Presiden Joko Widodo, menyapa para pejabat Malaysia, dalam upacara sambutan di kompleks Bunga Raya bandara KLIA, Sepang, Malaysia, 5 Februari 2015. Kunjungan Jokowi, untuk lawatan ke negara tetangga dan kerjasama bilateral. REUTERS/Olivia Harris
TEMPO.CO, Jakarta - Pengamat politik dari Lembaga Ilmu Pengetahuan Indonesia, Siti Zuhro, menilai Kementerian Dalam Negeri berlebihan alias lebay dalam mengeluarkan surat edaran soal penyebutan nama Presiden Joko Widodo. Menurut dia, Kemendagri seharusnya memikirkan soal jalannya pemerintahan daerah, bukan mengurusi nama.
"Apa relevansinya, urgensinya, dan signifikansinya? Sebaiknya Kemendagri tak usah lebay," kata Siti saat dihubungi, Jumat, 6 Februari 2015.
Siti menuturkan konstitusi memang tak mengatur penyebutan nama presiden. Di dalam konstitusi, hanya diatur penegasan bahwa presiden adalah pemegang otoritas tertinggi, meskipun negara menganut sistem otonomi daerah.
Pada 26 Januari 2015, Kemendagri mengeluarkan surat edaran yang diteken Sekretaris Jenderal Yuswandi Temenggung.

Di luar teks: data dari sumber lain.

protected theorem State.Canonical.takeEntry {m : Nat} (h : s.Canonical) : (State.takeEntry m s).Canonical := by
  unfold State.takeEntry
  extract_lets l e dip s1 s2
  clear_value dip
  have h1 : s1.Canonical := by
    unfold s1
    split
    · exact h.setLane
    · exact h
  refine .ite ?_ (.ite h1.setLane.laneTo.setLane (.ite h1.setLane.laneTo.setLane h1.setLane.laneTo.setLane))
  split
  · exact .ite h1.laneTo.setLane h1
  · exact h1

protected theorem State.Canonical.feedLane {x : Word} {m : Nat} (h : s.Canonical) : (State.feedLane x m s).Canonical :=
  h.setLane

protected theorem State.Canonical.runLane {m : Nat} (h : s.Canonical) : (State.runLane m s).Canonical :=
  .setLane (.ite h.takeEntry.feedLane h.takeEntry)

protected theorem State.Canonical.land {src : Nat} {x : Word} (h : s.Canonical) : (s.land src x).Canonical :=
  .forEach (.ite h.express.modDp (h.express.modDp.forEach fun _ _ h => h.feedLane)) fun _ _ h => .ite h.laneTo.setLane h

protected theorem State.Canonical.countSlip {src : Nat} (h : s.Canonical) : (s.countSlip src).Canonical := by
  dsimp only [State.countSlip]
  split
  · exact h.countPortFld
  · exact h

protected theorem State.Canonical.latchOne {edge src : Nat} (h : s.Canonical) : (State.latchOne edge src s).Canonical :=
  .modDp (.ite h.countSlip h)

protected theorem State.Canonical.latchAll {edge : Nat} (h : s.Canonical) : (s.latchAll edge).Canonical :=
  h.forEach fun _ _ h => h.latchOne

protected theorem State.Canonical.snapLane {m : Nat} (h : s.Canonical) : (s.snapLane m).Canonical :=
  h.put0.put0.put0.put0.put0.put0

protected theorem State.Canonical.snapPatch {src : Nat} (h : s.Canonical) : (s.snapPatch src).Canonical :=
  h.put0.put0

/-! ## Strip -/

protected theorem State.Canonical.setStrip {out : Bool} {n : Nat} {f : Strip → Strip} (h : s.Canonical) :
    (s.setStrip out n f).Canonical :=
  h.modDp

protected theorem State.Canonical.stripEvent {out : Bool} {n : Nat} {f : Fld} (h : s.Canonical) : (s.stripEvent out n f).Canonical :=
  .irq (.ite h.put.setMapBit h.put.setMapBit)

protected theorem State.Canonical.stripEventIf {c out : Bool} {n : Nat} {f : Fld} (h : s.Canonical) :
    (s.stripEventIf c out n f).Canonical :=
  .ite h.stripEvent h

/-- The state of the machine that a strip at work carries is in canonical form. -/
def Work.Canonical (w : Work) : Prop := w.m.Canonical

variable {w v : Work}

protected theorem Work.Canonical.ite {c : Prop} {_ : Decidable c} (hw : w.Canonical) (hv : v.Canonical) :
    (if c then w else v).Canonical := by
  split
  · exact hw
  · exact hv

/-- A choice between two results, each a value and the work that goes on. -/
protected theorem Work.Canonical.iteSnd {α : Type} {c : Prop} {_ : Decidable c} {a b : α × Work} (ha : a.2.Canonical)
    (hb : b.2.Canonical) : (if c then a else b).2.Canonical := by
  split
  · exact ha
  · exact hb

/-- A result taken apart into its value and the work that goes on. -/
theorem Work.Canonical.of_eq {α : Type} {p : α × Work} {x : α} (hp : p.2.Canonical) (e : p = (x, w)) : w.Canonical := by
  subst e
  exact hp

protected theorem Work.Canonical.setCell {k x : Nat} (h : w.Canonical) : (w.setCell k x).Canonical := h

protected theorem Work.Canonical.seed {k : Nat} (h : w.Canonical) : (w.seed k).Canonical :=
  .ite h (State.Canonical.draw h)

protected theorem Work.Canonical.secCopy {k a b : Nat} {x : Word} (h : w.Canonical) : (w.secCopy k a b x).2.Canonical :=
  .iteSnd h h.seed

protected theorem Work.Canonical.section {base off : Nat} {x : Word} (h : w.Canonical) : (w.section base off x).2.Canonical := by
  dsimp only [Work.section]
  split
  · exact h.secCopy
  · exact .secCopy (.secCopy (.ite h.setCell h))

Isinya, "Menindaklanjuti arahan Bapak Presiden Indonesia pada saat pertemuan Bapak Presiden Republik Indonesia dengan para bupati sewilayah Pulau Sumatera pada hari Kamis, 22 Januari 2015, bertempat di Istana Kepresidenan Bogor."
"Bersama ini disampaikan bahwa untuk keseragaman dalam penyebutan nama dan jabatan Bapak Presiden Republik Indonesia pada saat acara resmi kenegaraan maupun kunjungan kerja di provinsi, kabupaten, dan kota, penyebutannya sebagai berikut: YANG TERHORMAT, PRESIDEN REPUBLIK INDONESIA, BAPAK JOKOWI."